In step S460, taking a two-bit operation as an example, a write voltage is applied to one of the first doping region 230 and the second doping region 232 of the memory device 200 (for example, 9V shown in Table 1). A ground voltage (for example, 0 V as shown in Table 1) is applied to the other of the first doping region 230 and the second doping region 232, thereby writing data to the memory device 200. For example, a write voltage of 9V is applied to the first doped region 230 of the memory device 200, and a ground voltage of 0 V is applied to the second doped region 232 to write data to the first bit of the memory device 200.

In step S480, that is, the read operation in Table 1, a read voltage is applied to one of the first doping region 230 and the second doping region 232 of the memory device 200 (for example, 1.8 shown in Table 1). V), and applying a ground voltage to the other of the first doping region 230 and the second doping region 232, thereby generating a corresponding current through the channel Lg of the memory device 200, thereby Body element 200 reads the data.

Further, in the above-described step S460, if the memory element 200 is a one-bit operation, the state of the material 0 and the material 1 can be further defined. The state of the data 0 (that is, the data having the low logic level) may be defined as the threshold voltage VTH1 of the first floating gate 240 is higher, and the threshold voltage VTH2 of the second floating gate 242 is lower, that is, logic 0= (VTH1, High, VTH2, Low). Conversely, the state of the data 1 (that is, the data having the high logic level) may be defined as the threshold voltage VTH1 of the first floating gate 240 is lower, and the threshold voltage VTH2 of the second floating gate 242 is higher, that is, Logic 1 = (VTH1, Low, VTH2, High).

Thus, for example, when data 0 is to be written, the aforementioned write voltage can be applied to the first doped region 230 of the memory device 200, and the ground voltage can be applied to the second doped region 232 to cause the memory device 200 Injecting electrons e- to the first floating gate 240 from the channel Lg by using a source side channel hot electron injection (SSI), wherein the threshold voltage VTH1 of the first floating gate 240 is relatively higher than the first The threshold voltage VTH2 of the two floating gates 242, thereby writing the material 0 to the memory element 200.
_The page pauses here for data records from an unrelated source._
/-- The first message of an index and nonce, already sent on, marks its sender present and is answered. -/
theorem exec_assemblyMessage_first (hready : s.root.ready = true) (hplan : m.plan = s.plan) (hforwarded : (m.origin, m.nonce) ∈ s.care.forwarded) (hplanned : m.origin < planModules s.plan)
    (hfirst : (m.origin, m.nonce) ∉ s.care.seen) : exec (.assemblyMessage m) s = .next (s.markPresent m).sendAsm := by
  rw [exec_assemblyMessage, execAssemblyMessage, if_neg (by simp [hlink, hactive, hbureau, horigin]), if_neg (not_not_intro hplan), if_pos (List.contains_iff_mem.mpr hforwarded)]
  exact congrArg Host.Outcome.next (if_neg (by simp [hready, hplanned, hfirst]))

end

end

/-- Settles O35: heartbeats by their timers, a notice by what it is about and whether it is the first, and an assembly message by its plan. -/
theorem cabinetEvents : Obligations.CabinetEvents := by
  unfold Obligations.CabinetEvents
  refine fun s hready hbureau honline => ⟨exec_heartbeatSend_due hready, fun p d => exec_heartbeatReceive_present hready, fun p d hfar hother hpresent hsilent => ?_,
    fun d o x hfirst hplanned hnonce => exec_deviceLostNotice_first hbureau honline hfirst hplanned hnonce o, fun d o x hknown => exec_deviceLostNotice_again hknown o x,
    fun d o x k hport hk => exec_deviceLostNotice_port hready hport hk o x, fun m hlink hactive horigin => ⟨exec_assemblyMessage_otherPlan hlink hactive hbureau horigin,
      exec_assemblyMessage_first hlink hactive hbureau horigin hready⟩, exec_assemblyTimeout s⟩
  exact ⟨_, rfl, rfl, rfl, exec_lossTimeout_silent hready hfar hother hpresent hsilent⟩

end Sys2Proof.Machine
end

section
/-! Restarts of a job (R318 to R320, R333): abort notices, the return to the committed step, ready reports and the release, and the messages of a coordinator. -/

namespace Sys2Proof.Machine

theorem exec_abortNotice (n : Nat) (m : AbortMsg) (s : State) : exec (.abortNotice n m) s = execAbortNotice n m s := rfl
theorem exec_abortDrainComplete (n : Nat) (fills : List (Nat × List Byte)) (s : State) : exec (.abortDrainComplete n fills) s = execAbortDrainComplete n fills s := rfl
theorem exec_memberReadyReport (n d step : Nat) (s : State) : exec (.memberReadyReport n d step) s = execMemberReadyReport n d step s := rfl
theorem exec_restartRelease (n gen : Nat) (s : State) : exec (.restartRelease n gen) s = execRestartRelease n gen s := rfl
theorem exec_coordinatorStateRequest (n d : Nat) (s : State) : exec (.coordinatorStateRequest n d) s = execCoordinatorStateRequest n d s := rfl
theorem exec_placementMessage (m : PlaceMsg) (s : State) : exec (.placementMessage m) s = execPlacementMessage m s := rfl

/-- A change of a context that keeps its job's members keeps its coordinator. -/
theorem State.coordinatorOf_modCtx {s : State} {n : Nat} {f : Ctx → Ctx} (hman : (f (s.ctx n)).job.man = (s.ctx n).job.man) (hlost : (f (s.ctx n)).job.lost = (s.ctx n).job.lost) :
    (s.modCtx n f).coordinatorOf n = s.coordinatorOf n := by
  have hlive : (s.modCtx n f).liveMembers n = s.liveMembers n := by
    unfold State.liveMembers
    rw [State.ctx_modCtx, hman, hlost]
    rfl
  exact congrArg (List.foldl min s.cab) hlive

/-! ### Abort notices (R319, R320, R333) -/

theorem State.abortFrom_runs {s : State} {n : Nat} {m : AbortMsg} (hstate : (s.ctx n).state ≠ 5) (hrestart : (s.ctx n).restarting = false) :
    s.abortFrom n m = s.abortWith n m.cls m.program false := by
  simp only [State.abortFrom, if_neg fun h : (s.ctx n).state = 5 ∧ (s.ctx n).errStop = true => hstate h.1, hrestart, Bool.false_eq_true, if_false]

/-- A context that restarts already forgets the ready report of the member that aborts. -/
theorem State.abortFrom_restarting {s : State} {n : Nat} {m : AbortMsg} (hstate : (s.ctx n).state ≠ 5) (hrestart : (s.ctx n).restarting = true) : s.abortFrom n m =
    s.modCtx n (fun c => { c with job := { c.job with progAbort := c.job.progAbort || m.program, ready := c.job.ready.filter (fun d => decide (d ≠ m.dev)) } }) := by
  simp only [State.abortFrom, if_neg fun h : (s.ctx n).state = 5 ∧ (s.ctx n).errStop = true => hstate h.1, hrestart, if_true]

section
variable {s : State} {n : Nat} (hn : n < 64)
include hn

section
variable (hloaded : (s.ctx n).state ≠ 0) (hstays : (s.ctx n).st.unloadAt = none)
include hloaded hstays

/-- What a loaded context does about a notice of a member, by the notice's generation and kind. -/
theorem exec_abortNotice_member {m : AbortMsg} (hpeer : m.dev ∈ s.peersOf n) : exec (.abortNotice n m) s = .next (
    if m.gen ≠ (s.ctx n).job.gen then s.discard n
    else if m.kind = 1 then s.stopHere n m.member m.cls
    else if m.kind = 2 then s.memberLost n m.dev m.cls
    else if m.kind = 3 then (if s.coordinatorOf n = s.cab then s.stopJob n m.dev m.cls false else s)
    else s.abortFrom n m) := by
  rw [exec_abortNotice, execAbortNotice, if_neg (Nat.not_le.mpr hn), if_neg (by simp [hloaded, hstays]), if_neg (by simp [hpeer])]

theorem exec_abortNotice_otherGeneration {m : AbortMsg} (hpeer : m.dev ∈ s.peersOf n) (hgen : m.gen ≠ (s.ctx n).job.gen) : exec (.abortNotice n m) s = .next (s.discard n) := by
  rw [exec_abortNotice_member hn hloaded hstays hpeer, if_pos hgen]

theorem exec_abortNotice_stop {m : AbortMsg} (hpeer : m.dev ∈ s.peersOf n) (hgen : m.gen = (s.ctx n).job.gen) (hkind : m.kind = 1) :
    exec (.abortNotice n m) s = .next (s.stopHere n m.member m.cls) := by
  rw [exec_abortNotice_member hn hloaded hstays hpeer, if_neg (not_not_intro hgen), if_pos hkind]

theorem exec_abortNotice_relinquish {m : AbortMsg} (hpeer : m.dev ∈ s.peersOf n) (hgen : m.gen = (s.ctx n).job.gen) (hkind : m.kind = 2) :
    exec (.abortNotice n m) s = .next (s.memberLost n m.dev m.cls) := by
  rw [exec_abortNotice_member hn hloaded hstays hpeer, if_neg (not_not_intro hgen), if_neg (by simp [hkind]), if_pos hkind]
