-- ==== Sys2Proof/Machine/Float.lean ====
section
/-!
DEFINITION. Machine/Float.lean: the IEEE formats of R65 to R68, exactly: decoding to exact values, rounding to nearest
even (R76) and stochastic rounding (R77), conversion with saturation (R67), and binary32 arithmetic (R68).
-/
namespace Sys2Proof.Machine

/-- A value: a finite one as sign and exact magnitude num / den, an infinity, or a NaN that is poison or canonical. -/
inductive RVal where
  | fin (neg : Bool) (num den : Nat)
  | inf (neg : Bool)
  | nan (poison : Bool)
deriving DecidableEq, Repr

/-- An IEEE interchange layout: exponent and mantissa widths. -/
structure IeeeFmt where
  ebits : Nat
  mbits : Nat
deriving DecidableEq, Repr

def binary16 : IeeeFmt := ⟨5, 10⟩
def bfloat16 : IeeeFmt := ⟨8, 7⟩
def binary32 : IeeeFmt := ⟨8, 23⟩

def ieeeBias (f : IeeeFmt) : Nat := 2 ^ (f.ebits - 1) - 1
/-- The exponent of the format's smallest magnitude. -/
def ieeeQmin (f : IeeeFmt) : Int := 1 - (ieeeBias f : Int) - f.mbits
/-- The encoding of +infinity. -/
def ieeeInf (f : IeeeFmt) : Nat := (2 ^ f.ebits - 1) * 2 ^ f.mbits
/-- The encoding of the largest finite value. -/
def ieeeMax (f : IeeeFmt) : Nat := ieeeInf f - 1
def ieeeSign (f : IeeeFmt) (neg : Bool) : Nat := if neg then 2 ^ (f.ebits + f.mbits) else 0
/-- R66: the canonical NaN and the poison NaN. -/
def ieeeNan (f : IeeeFmt) (poison : Bool) : Nat := ieeeInf f + 2 ^ (f.mbits - 1) + b2n poison

/-- Scale a magnitude by 2^q. -/
def ratShift (num den : Nat) (q : Int) : Nat × Nat :=
  if 0 ≤ q then (num * 2 ^ q.toNat, den) else (num, den * 2 ^ (-q).toNat)

/-- R65, R66: the value an encoding stands for. -/
def decodeIeee (f : IeeeFmt) (bits : Nat) : RVal :=
  let neg := bit bits (f.ebits + f.mbits)
  let e := bitsAt bits f.mbits f.ebits
  let m := bitsAt bits 0 f.mbits
  if e = 2 ^ f.ebits - 1 then
    if m = 0 then .inf neg else .nan (m == 2 ^ (f.mbits - 1) + 1 && !neg)
  else
    let sig := if e = 0 then m else m + 2 ^ f.mbits
    let r := ratShift sig 1 (ieeeQmin f + (if e = 0 then 0 else (e : Int) - 1))
    .fin neg r.1 r.2

/-- The exponent of the leading bit of num / den, for num and den above 0. -/
def ratLog2 (num den : Nat) : Int :=
  let k : Int := (Nat.log2 num : Int) - Nat.log2 den
  let r := ratShift den 1 k
  if num * r.2 < r.1 then k - 1 else k

/-- Round num / den to an integer: to nearest even (R76), or with a 24-bit draw (R77). -/
def roundUnits (num den : Nat) : Option Nat → Nat
  | none =>
    if 2 * (num % den) > den ∨ (2 * (num % den) = den ∧ num / den % 2 = 1) then num / den + 1 else num / den
  | some r => if num % den * 2 ^ 24 > r * den then num / den + 1 else num / den

/-- The encoding of a rounded magnitude, the exponent range taken as unbounded upward: at or above `ieeeInf` it
exceeds the largest finite value. -/
def packMag (f : IeeeFmt) (num den : Nat) (r : Option Nat) : Nat :=
  if num = 0 then 0
  else
    let q := max (ratLog2 num den - f.mbits) (ieeeQmin f)
    let p := ratShift num den (-q)
    (q - ieeeQmin f).toNat * 2 ^ f.mbits + roundUnits p.1 p.2 r

/-- The magnitude exceeds the format's largest finite value. -/
def aboveMax (f : IeeeFmt) (num den : Nat) : Bool :=
  match decodeIeee f (ieeeMax f) with
  | .fin _ n d => decide (n * den < num * d)
  | _ => false

/-- R67, R74, R77: conversion into an IEEE format: the encoding, and whether a SAT event counts. -/
def convIeee (f : IeeeFmt) (r : Option Nat) : RVal → Nat × Bool
  | .nan p => (ieeeNan f p, false)
  | .inf n => (ieeeSign f n + ieeeInf f, false)
  | .fin n num den =>
    let m := packMag f num den r
    if ieeeInf f ≤ m ∨ (r.isSome ∧ aboveMax f num den) then (ieeeSign f n + ieeeMax f, true)
    else (ieeeSign f n + m, false)

/-- R68: a rounded result of binary32 arithmetic; overflow gives the infinity. -/
def round32 : RVal → Nat
  | .nan p => ieeeNan binary32 p
  | .inf n => ieeeSign binary32 n + ieeeInf binary32
  | .fin n num den => ieeeSign binary32 n + min (packMag binary32 num den none) (ieeeInf binary32)

def numPoison : RVal → Bool
  | .nan p => p
  | _ => false

def numIsNan : RVal → Bool
  | .nan _ => true
  | _ => false

def numNeg : RVal → RVal
  | .fin n a b => .fin (!n) a b
  | .inf n => .inf (!n)
  | x => x

def numIsZero : RVal → Bool
  | .fin _ a _ => a == 0
  | _ => false

def numSign : RVal → Bool
  | .fin n _ _ => n
  | .inf n => n
  | .nan _ => false

/-- Exact sum; an exact zero sum of opposite signs is +0 (R68). -/
def numAdd (x y : RVal) : RVal :=
  match x, y with
  | .nan p, .nan q => .nan (p || q)
  | .nan p, _ => .nan p
  | _, .nan q => .nan q
  | .inf a, .inf b => if a = b then .inf a else .nan false
  | .inf a, _ => .inf a
  | _, .inf b => .inf b
  | .fin a n d, .fin b m e =>
    if a = b then .fin a (n * e + m * d) (d * e)
    else if n * e = m * d then .fin false 0 1
    else if m * d < n * e then .fin a (n * e - m * d) (d * e)
    else .fin b (m * d - n * e) (d * e)

def numMul (x y : RVal) : RVal :=
  match x, y with
  | .nan p, .nan q => .nan (p || q)
  | .nan p, _ => .nan p
  | _, .nan q => .nan q
  | .inf a, .inf b => .inf (xor a b)
  | .inf a, .fin b m _ => if m = 0 then .nan false else .inf (xor a b)
  | .fin a n _, .inf b => if n = 0 then .nan false else .inf (xor a b)
  | .fin a n d, .fin b m e => .fin (xor a b) (n * m) (d * e)

def numDiv (x y : RVal) : RVal :=
  match x, y with
  | .nan p, .nan q => .nan (p || q)
  | .nan p, _ => .nan p
  | _, .nan q => .nan q
  | .inf _, .inf _ => .nan false
  | .inf a, .fin b _ _ => .inf (xor a b)
  | .fin a _ _, .inf b => .fin (xor a b) 0 1
  | .fin a n d, .fin b m e =>
    if m = 0 then (if n = 0 then .nan false else .inf (xor a b)) else .fin (xor a b) (n * e) (d * m)

/-- Strictly below, for non-NaN values. -/
def numLt (x y : RVal) : Bool :=
  match x, y with
  | .nan _, _ => false
  | _, .nan _ => false
  | .inf a, .inf b => a && !b
  | .inf a, .fin _ _ _ => a
  | .fin _ _ _, .inf b => !b
  | .fin a n d, .fin b m e =>
    match a, b with
    | false, false => decide (n * e < m * d)
    | true, true => decide (m * d < n * e)
    | true, false => n != 0 || m != 0
    | false, true => false

/-- The integer square root, by bits from the top (`fuel` bits). -/
def isqrtFrom (v : Nat) : Nat → Nat → Nat
  | 0, r => r
  | fuel + 1, r => isqrtFrom v fuel (if (r + 2 ^ fuel) * (r + 2 ^ fuel) ≤ v then r + 2 ^ fuel else r)

def isqrt (v : Nat) : Nat := isqrtFrom v (Nat.log2 v / 2 + 1) 0

/-- A magnitude that rounds as the square root of num / den does: 64 bits beyond the leading ones and a sticky bit. -/
def sqrtMag (num den : Nat) : Nat × Nat :=
  -- sqrt(num/den) = sqrt(num*den)/den, taken with 2^128 extra precision under the root
  let v := num * den * 2 ^ 512
  let r := isqrt v
  (2 * r + b2n (r * r != v), 2 * den * 2 ^ 256)

/-- Square root; of a negative value a NaN, of -0 it is -0 (R68). -/
def numSqrt : RVal → RVal
  | .nan p => .nan p
  | .inf n => if n then .nan false else .inf false
  | .fin n a d => if a = 0 then .fin n 0 1 else if n then .nan false
      else let r := sqrtMag a d; .fin false r.1 r.2

/-! ### binary32 arithmetic on encodings (R68) -/

def dec32 (x : Nat) : RVal := decodeIeee binary32 x
def add32 (x y : Nat) : Nat := round32 (numAdd (dec32 x) (dec32 y))
def sub32 (x y : Nat) : Nat := round32 (numAdd (dec32 x) (numNeg (dec32 y)))
def mul32 (x y : Nat) : Nat := round32 (numMul (dec32 x) (dec32 y))
def div32 (x y : Nat) : Nat := round32 (numDiv (dec32 x) (dec32 y))
def fma32 (x y z : Nat) : Nat := round32 (numAdd (numMul (dec32 x) (dec32 y)) (dec32 z))
def sqrt32 (x : Nat) : Nat := round32 (numSqrt (dec32 x))
/-- bfloat16 is the upper half of binary32 (R65). -/
def bf16to32 (x : Nat) : Nat := if numIsNan (decodeIeee bfloat16 x) then
    ieeeNan binary32 (numPoison (decodeIeee bfloat16 x)) else x % 65536 * 65536

end Sys2Proof.Machine
end

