-- ==== Sys2Proof/Machine/Regs.lean ====
section
/-!
DEFINITION. Machine/Regs.lean: the BAR0 register fields of the register tables of spec/ (R11, R12, R14, R15): one constant
per field, holding its BAR0 offset, lowest bit, width, access code (R12) and reset value, with the rule that names it.
A field marked `perPort` exists separately for each host port (R17).  A pair of read-only registers that holds one wide
value (R14) is one 64-bit field at the lower offset.
-/
namespace Sys2Proof.Machine

/-- The access codes of R12. -/
inductive Acc where
  | ro | rw | wo | w1c | w1s | rc | rwl
deriving DecidableEq, Repr

/-- One field of a register table of spec/. -/
structure Fld where
  off : Nat
  lo : Nat
  len : Nat
  acc : Acc
  reset : Nat
  perPort : Bool
deriving DecidableEq, Repr

namespace Reg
Moreover, in a one-bit operation, one of the floating gates 240, 242 in the memory component 200 will have a high threshold voltage after the memory component 200 writes the data. However, with long-term data storage and environmental stress, this high threshold voltage will gradually decrease with the loss of charge in the floating gate. Therefore, the operation method 400 further includes a self-recovery operation alternately in the first doping region 230 and the second doping within a predetermined time (for example, 100 microseconds). One of the regions 232 applies a first recovery voltage (eg, 8V as shown in Table 1) and applies a second control voltage to the other of the first doped region 230 and the second doped region 232 (eg, Table 1 0.5 V), thereby self-recovering the data stored in the memory element 200.

For example, it is assumed that the memory element 200 has stored the data 0, that is, the first floating gate 240 has an electron e-, and in the self-recovery operation, the first recovery voltage can be applied to the first doping region 230. 8V, and applying a second recovery voltage of 0.5V in the second doping region 232, a weak current can be generated in the channel Lg to charge the first floating gate 240, while the second floating gate 242 can be kept low. Threshold voltage state.

Regardless of whether the memory component 200 was originally storing data 0 or data 1, by the self-recovery operation, the floating gate 240 or 242 having a higher threshold voltage can be efficiently charged to maintain the original stored data.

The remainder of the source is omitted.